Reading Online Novel

The Price Of Spring(85)







And, though I think this is the cry of a coward, I do not want to die. I want to see the world made right. I want to live that long, at least.





He paused, looking at the words where they grew fainter, the ink running thin.

He found Eiah asleep on her cot, still wearing the robes she'd worn all day. Her door stood ajar, and his scratch woke her.

"Uncle," she said, yawning. "What's happened? Is something wrong?"

"You're certain. What you said about my blood. You're sure."

"Yes," she said. There was no hesitation in her.

"Perhaps," he said, then coughed. "Perhaps we should go to Utani."

Tears came to her eyes again, but with them a smile. The first true smile he'd seen from her since her journey to the low town. Since Vanjit's blinding of the Galts.

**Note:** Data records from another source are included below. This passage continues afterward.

-- ==== Sys2Proof/Syntax.lean ====
section
/-! DEFINITION. The commands of the block: one constructor of Instr per row of the opcode table, and the types of their operands. -/

namespace Sys2Proof

/-- What the error code of a memory word found when the word was read (R182, R230, R254, R264, R319, R320, R387). -/
inductive Ecc where
  | clean
  | corrected
  | uncorrectable
deriving DecidableEq, Repr

/-- What a DMA read of host memory returned: the bytes; a time-out, UR or CA (R222, R483); or a chain that reached a 65th link
(R475). -/
inductive Dma where
  | data (b : Bytes)
  | fault
  | tooLong
deriving DecidableEq, Repr

/-- The way a dictionary request came in (chapter 3, "Containers"; the pair link of R543 is the last). -/
inductive Path where
  | mgmt (port : Nat)
  | mailbox
  | queue (sq : Nat)
  | pairLink
deriving DecidableEq, Repr

/-- Where a request came from and whom the answer goes to: the path, and the KEY, SENDER, SEQ and source MAC address of its
container (R107, R114, R122) or the TAG, response limit and response address of its work-queue entry (R477). -/
structure Origin where
  path : Path
  keyLevel : Nat
  keyGen : Nat
  sender : Nat
  seq : Nat
  srcMac : Nat
  tag : Nat
  respMax : Nat
  respAddr : Nat
  quiet : Bool
deriving DecidableEq, Repr

/-- One item of a Mirty message (Table 3-5). The value is held little-endian, as in a work-queue entry (R9). -/
structure Item where
  area : Nat
  index : Nat
  element : Nat
  row : Nat
  vlen : Nat
  istatus : Nat
  reserved : Nat
  value : Bytes
deriving DecidableEq, Repr

/-- A Mirty message (Table 3-4). `exact` says that LENGTH equals the bytes of the items and the padding is zero (R98, R100). -/
structure Msg where
  opcode : Nat
  flags : Nat
  level : Nat
  count : Nat
  tag : Nat
  length : Nat
  status : Nat
  failItem : Nat
  detail : Nat
  reserved : Nat
  exact : Bool
  items : List Item
deriving DecidableEq, Repr

/-- What the parse graph of the loaded image yields for a frame (R163, R165): the image's part of head acceptance, which the
manual does not describe. Offsets count from the destination address. -/
structure Parse where
  bytesRead : Nat
  nodes : Nat
  template : Nat
  key : Bytes
  segs : List Nat
  proto : Nat
  l3 : Nat
  l4 : Nat
  payload : Nat
  /-- The words of the parser store that the walk reads, in order, each with what its code found (R182, R183). -/
  reads : List (Nat × Ecc)
  /-- What the codes of the template's two words found. -/
  template0 : Ecc
  template1 : Ecc
deriving DecidableEq, Repr

/-- A search key of a lookup (Table 6-1, R224): what the ingress routine asks the Lookup Tables. -/
inductive LookupKey where
  | exact (key : Bytes)
  | prefix4 (vrf : Nat) (addr : Nat)
  | prefix6 (vrf : Nat) (addr : Nat)
  | mac (bd : Nat)
deriving DecidableEq, Repr

/-- The fields of the resolved action that an ingress instruction may write (Table 5-9). -/
inductive RaField where
  | destKind | dest | cls | colour | policerValid | policer | nhValid | nextHop | rwValid | rewrite | ecmpValid | ecmpGroup
  | ecmpMember | mirror | sample | puntCopy | reason | hairpin | digest | ttlDec | tsAction | tsId | tsOffset | extKind
deriving DecidableEq, Repr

"Thank you, Uncle," she said.

In the morning, the others were shocked, and yet before the sun broke through the midday clouds, the cart was loaded with food and books, wax tables and wineskins. The horses were fitted with their leads and burdens, and all six of the travelers, seven if he counted Clarityof-Sight, were wrapped in warm robes and ready for the road. The only delay was Irit scrambling back at the last moment to find some small, forgotten token.

Maati pulled himself deep into the enfolding wool as the cart shifted under him, and the low buildings with snow on the roofs and the cracks between stones receded. His breath plumed before him, rubbing out the division between sky and snow.

Vanjit sat beside him, the andat wrapped in her cloak. Her expression was blank. Dark smudges of fatigue marked her eyes, and the andat squirmed and fussed. The wide wheels tossed bits of hard-packed snow up into the cart, and Maati brushed them away idly. It would be an hour or more to the high road, and then perhaps a day before they turned into the network of tracks and roads that connected the low towns that would take them to the grand palaces of Utani, center of the Empire. Maati found himself wondering whether Otahkvo would have returned there, to sit on the goldworked seat. Or perhaps he would still be in Saraykeht, scheming to haul countless thousands of blinded women from Kirinton, Acton, and Marsh.

He tried to picture his old friend and enemy, but he could conjure only a sense of his presence. Otah's face escaped him, but it had been a decade and a half since they had seen each other. All memory faded, he supposed. Everything, eventually, passed into the white veil and was forgotten.

The snow made roadway and meadow identical, so the first bend in the road was marked by a stand of thin trees and a low ridge of stone. Maati watched the dark buildings vanish behind the hillside. It was unlikely that he would ever see them again. But he would carry his memories of the warmth of the kitchens, the laughter of women, the first binding done by a woman, and the proof that his new grammar would function. Better that than the death house it had been when the Galts had come down this same road, murder in their minds. Or the mourning chambers for boys without families before that.

Vanjit shuddered. Her face was paler. Maati freed his hands and took a pose that expressed concern and offered comfort. Vanjit shook her head.

"He's never been away," she said. "He's leaving home for the first time."

"It can be frightening," Maati said. "It will pass."

"No. Worse, really. He's happy. He's very happy to be leaving," Vanjit said. Her voice was low and exhausted. "All the things we said about the struggle to hold them. It's all truth. I can feel him in the back of my mind. He never stops pushing."

"It's the nature of the andat," Maati said. "If you'd like, we can talk about ways to make bearing the burden easier."

Vanjit looked away. Her lips were pale.

"No," she said. "We'll be fine. It's only a harder day than usual. We'll find another place, and see you cared for, and then all will be well. But when the time comes to bind Wounded, there are things I'll do differently."

"We can hope it never comes to that," Maati said.

Vanjit shifted, her eyes widening for a moment, and the soft, almost flirting smile came to her lips.

"Of course not," she said. "Of course it won't. Eiahcha will be fine. I was only thinking aloud. It was nothing."

Maati nodded and lay back. His thick robes cushioned the bare wood of the cart's side. Crates and chests groaned and shifted against their ropes. Small Kae and Irit began singing, and the others slowly joined them. All of them except Vanjit and himself. He let his eyes close to slits, watching Vanjit from between the distorting bars of his eyelashes.

The andat squirmed again, howled out once, and her face went hard and still. She glanced over at Maati, but he feigned sleep. The others, involved in their song and the road, didn't see it when she pulled Clarityof-Sight from her cloak, staring at it. The tiny arms flailed, the soft legs whirled. The andat made a low, angry sound, and Vanjit's expression hardened.